There are no plans yet to support deleting files from this API. This may change in time.

Web API calls these fileserver endpoints with standard HTTP requests. There are no special commands involved. There is no communication in opposite direction.


### Monitor - Web app communication

Monitor interacts with web application through WebSocket connection. Monitor acts as server and browsers are connecting to it. IP address and port are configurable. When client connects to the monitor, it sends a message with string representation of channel id (which messages are interested in, usually id of evaluating job). There can be multiple listeners per channel, even (shortly) delayed connections will receive all messages from the very beginning.

When monitor receives **progress** message from broker there are two options:

- there is no WebSocket connection for listed channel (job id) -- message is dropped
- there is active WebSocket connection for listed channel -- message is parsed into JSON format (see below) and send as string to that established channel. Messages for active connections are queued, so no messages are discarded even on heavy workload.
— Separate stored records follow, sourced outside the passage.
/-- The count of an error in Normal mode, as R221 and R222 have it: signalled or silent, short of bus-off or in it. -/
theorem canCount_cases (s : State) (n : Nat) (rule : CanErrRule) (xl : Bool) :
    ∃ u r f, (u = s ∨ u = s.draw.2) ∧ s.canCount n rule xl = u.canTally n ((s.can n).counted r f) ∧
      (r = rule ∨ (r = .exempt ∧ (s.can n).opts.getLsbD 4 = false ∧ xl = true)) ∧
      (¬ ((s.can n).opts.getLsbD 4 = false ∧ xl = true) → r = rule ∧ f = some (decide ((s.can n).errState = 0))) := by
  by_cases h : (s.can n).opts.getLsbD 4 = false ∧ xl = true
  · obtain ⟨ho, rfl⟩ := h
    obtain ⟨r, hr, hcount⟩ := canCount_silent (s := s) (n := n) (rule := rule) ho
    exact ⟨_, r, _, .inr rfl, hcount, hr.imp id fun he => ⟨he, ho, rfl⟩, fun hno => absurd ⟨ho, rfl⟩ hno⟩
  · exact ⟨s, rule, _, .inl rfl, canCount_signalled h, .inl rfl, fun _ => ⟨rfl, rfl⟩⟩

theorem canTally_keeps (s : State) (n : Nat) (c : Can) : ((s.canTally n c).can n).lec = c.lec ∧ ((s.canTally n c).can n).busyTo = c.busyTo := by
  by_cases h : c.tec ≤ 255
  · obtain ⟨-, i, hi⟩ := canTally_on s n h
    rw [hi]
    exact ⟨rfl, rfl⟩
  · obtain ⟨⟨p, q, d, i, hi, -⟩, -⟩ := canTally_off s n (Nat.lt_of_not_le h)
    rw [hi]
    exact ⟨rfl, rfl⟩

section
variable {kind : CanErrKind} {place : CanErrPlace} {after dominant xl : Bool}

/-- A channel in which an error counts: it is running, and on the bus. -/
def Can.Hears (c : Can) : Prop := c.mode ≠ 0 ∧ (c.pstate = 2 ∨ c.pstate = 3 ∨ c.pstate = 4)

theorem canBusError_normal (hl : s.live = true) (hc : (s.can n).Hears) (h1 : s.canMode n = 1) :
    canBusError n kind ⟨place, dominant, xl⟩ after s =
      (s.errHeard n kind place after).canCount n ((s.can n).errRule kind place after dominant) ((s.can n).xlFrame xl) := by
  obtain ⟨-, -, hmode, -⟩ := errHeard_fields s n kind place after
  exact (canBusError_eq hl hc.1 hc.2).trans (if_pos (hmode.trans h1))

theorem canBusError_restricted (hl : s.live = true) (hc : (s.can n).Hears) (h1 : s.canMode n ≠ 1) :
    canBusError n kind ⟨place, dominant, xl⟩ after s =
      (s.errHeard n kind place after).setCan n { (s.errHeard n kind place after).can n with errFlag := none } := by
  obtain ⟨-, -, hmode, -⟩ := errHeard_fields s n kind place after
  exact (canBusError_eq hl hc.1 hc.2).trans (if_neg fun h => h1 (hmode.symm.trans h))

/-- In Normal mode an error is counted by its rule, or, in an XL frame without error signalling, perhaps by none. -/
theorem canBusError_tally (hl : s.live = true) (hc : (s.can n).Hears) (h1 : s.canMode n = 1) :
    ∃ u r f, (u = s.errHeard n kind place after ∨ u = (s.errHeard n kind place after).draw.2) ∧
      canBusError n kind ⟨place, dominant, xl⟩ after s = u.canTally n (((s.errHeard n kind place after).can n).counted r f) ∧
      (r = (s.can n).errRule kind place after dominant ∨ (r = .exempt ∧ (s.can n).opts.getLsbD 4 = false ∧ (s.can n).xlFrame xl = true)) ∧
      (¬ ((s.can n).opts.getLsbD 4 = false ∧ (s.can n).xlFrame xl = true) →
        r = (s.can n).errRule kind place after dominant ∧ f = some (decide ((s.can n).errState = 0))) := by
  obtain ⟨-, -, -, -, l, p, b, o, hcan, -⟩ := errHeard_fields s n kind place after
  obtain ⟨u, r, f, hu, hcount, hrule, hflag⟩ := canCount_cases (s.errHeard n kind place after) n
    ((s.can n).errRule kind place after dominant) ((s.can n).xlFrame xl)
  rw [hcan] at hrule hflag
  exact ⟨u, r, f, hu, by rw [canBusError_normal hl hc h1, hcount], hrule, hflag⟩

/-- What an error shows of itself does not depend on what TEC and REC make of it. -/
theorem canBusError_kept (hl : s.live = true) (hc : (s.can n).Hears) :
    let t := canBusError n kind ⟨place, dominant, xl⟩ after s
    let u := s.errHeard n kind place after
    CanOnly n s t ∧ (t.can n).lec = (u.can n).lec ∧ (t.can n).busyTo = (u.can n).busyTo ∧
    ∀ k, 0x108 < k ∧ k < 0x144 → t.c32 (canReg n k) = (s.errSeen n kind place after).c32 (canReg n k) := by
  intro t u
  obtain ⟨honly, -, -, hc32, -⟩ := errHeard_fields s n kind place after
  by_cases h1 : s.canMode n = 1
  · obtain ⟨v, r, f, hv, ht, -⟩ := canBusError_tally (kind := kind) (place := place) (after := after) (dominant := dominant) (xl := xl) hl hc h1
    have hvo : CanOnly n s v ∧ ∀ a, v.c32 a = u.c32 a := by
      rcases hv with rfl | rfl
      · exact ⟨honly, fun _ => rfl⟩
      · exact ⟨honly.draw, fun _ => rfl⟩
    obtain ⟨hlec, hbusy⟩ := canTally_keeps v n ((u.can n).counted r f)
    have htally : t = v.canTally n ((u.can n).counted r f) := ht
    rw [htally]
    exact ⟨hvo.1.trans (canTally_only ..), hlec, hbusy, fun k hk => by rw [c32_canTally_other _ _ _ hk, hvo.2, hc32]⟩
  · have ht : t = u.setCan n { u.can n with errFlag := none } := canBusError_restricted hl hc h1
    rw [ht, State.can_setCan_same]
    exact ⟨honly.setCan _, rfl, rfl, fun k _ => by rw [State.c32_setCan, hc32]⟩

/-- Outside Normal mode an error counts in no error counter and sends no flag. -/
theorem canBusError_uncounted (hl : s.live = true) (hc : (s.can n).Hears) (h1 : s.canMode n ≠ 1) :
    ∃ l p b o, (canBusError n kind ⟨place, dominant, xl⟩ after s).can n =
      { s.can n with lec := l, pstate := p, busyTo := b, ours := o, errFlag := none } ∧
      ((s.can n).attempt = none → s.canMode n = 2 → p = 1) := by
  obtain ⟨-, -, -, -, l, p, b, o, hcan, -, -, hwait⟩ := errHeard_fields s n kind place after
  exact ⟨l, p, b, o, by rw [canBusError_restricted hl hc h1, State.can_setCan_same, hcan], fun ha => (hwait ha).2⟩

/-- An error short of bus-off: TEC and REC by its rule, or as they were in a silent XL frame. -/
theorem canBusError_on (hl : s.live = true) (hc : (s.can n).Hears) (h1 : s.canMode n = 1)
    (hx : ((s.can n).countErr ((s.can n).errRule kind place after dominant)).tec ≤ 255) (ht : (s.can n).tec ≤ 255) :
    let c := s.can n
    let t := canBusError n kind ⟨place, dominant, xl⟩ after s
    let x := c.countErr (c.errRule kind place after dominant)
    let silent := c.opts.getLsbD 4 = false ∧ c.xlFrame xl = true
    (((t.can n).tec = x.tec ∧ (t.can n).recErr = x.recErr) ∨ (silent ∧ (t.can n).tec = c.tec ∧ (t.can n).recErr = c.recErr)) ∧
      (t.can n).busOff = c.busOff ∧ (t.can n).queue = c.queue ∧ (t.can n).prio = c.prio ∧ (t.can n).attempt = c.attempt ∧ SameMem s t ∧
      (¬ silent → (t.can n).errFlag = some (decide (c.errState = 0))) := by
  intro c t x silent
  obtain ⟨-, hmem, -, -, l, p, b, o, hcan, -⟩ := errHeard_fields s n kind place after
  obtain ⟨u, r, f, hu, htally, hrule, hflag⟩ :=
    canBusError_tally (kind := kind) (place := place) (after := after) (dominant := dominant) (xl := xl) hl hc h1
  have hum : u.mem = s.mem := by rcases hu with rfl | rfl <;> simp [hmem]
  rw [hcan] at htally
  have hle : (c.countErr r).tec ≤ 255 := by
    rcases hrule with rfl | ⟨rfl, -⟩
    · exact hx
    · exact ht
  obtain ⟨htec, hrec⟩ := countErr_congr (c := c) (d := { c with lec := l, pstate := p, busyTo := b, ours := o }) r rfl rfl
  obtain ⟨hm, i, hi⟩ := canTally_on u n (c := ({ c with lec := l, pstate := p, busyTo := b, ours := o } : Can).counted r f)
    (by rw [← htec] at hle; exact hle)
  have hsame : t = u.canTally n (({ c with lec := l, pstate := p, busyTo := b, ours := o } : Can).counted r f) := htally
  rw [← hsame] at hm hi
  rw [hi]
  refine ⟨?_, rfl, rfl, rfl, rfl, sameMem_of_mem (hm.trans hum), fun hs => (hflag hs).2⟩
  rcases hrule with rfl | ⟨rfl, hs⟩
  · exact .inl ⟨htec, hrec⟩
  · exact .inr ⟨hs, htec, hrec⟩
Message JSON format is dictionary (associative array) with keys:

- **command** -- type of progress, one of:
    - DOWNLOADED -- submission successfuly fetched from fileserver
    - FAILED -- something bad happened and job was not executed at all
    - UPLOADED -- results are uploaded to fileserver
    - STARTED -- evaluation of tasks started
    - ENDED -- evaluation of all tasks finished, worker now just have to send results and cleanup after execution
    - ABORTED -- evaluation of job encountered internal error, job will be rescheduled to another worker
    - FINISHED -- whole execution finished and worker is ready for another job execution
    - TASK -- task state changed, further information will be provided -- see below
- **task_id** -- id of currently evaluated task. Present only if **command** is "TASK".
- **task_state** -- state of task with id **task_id**. Present only if **command** is "TASK". Value is one of "COMPLETED", "FAILED" and "SKIPPED".
    - COMPLETED -- task was successfully executed without any error, subsequent task will be executed
    - FAILED -- task ended up with some error, subsequent task will be skipped
    - SKIPPED -- some of the previous dependencies failed to execute, so this task will not be executed at all


### Web app - Web API communication

Provided web application runs as javascript client inside user's browser. It communicates with REST API on the server through standard HTTP requests. Documentation of the main REST API is in separate [document](https://recodex.github.io/api/) due to its extensiveness. Results are returned as JSON payload, which is simply parsed in web application and presented to the users.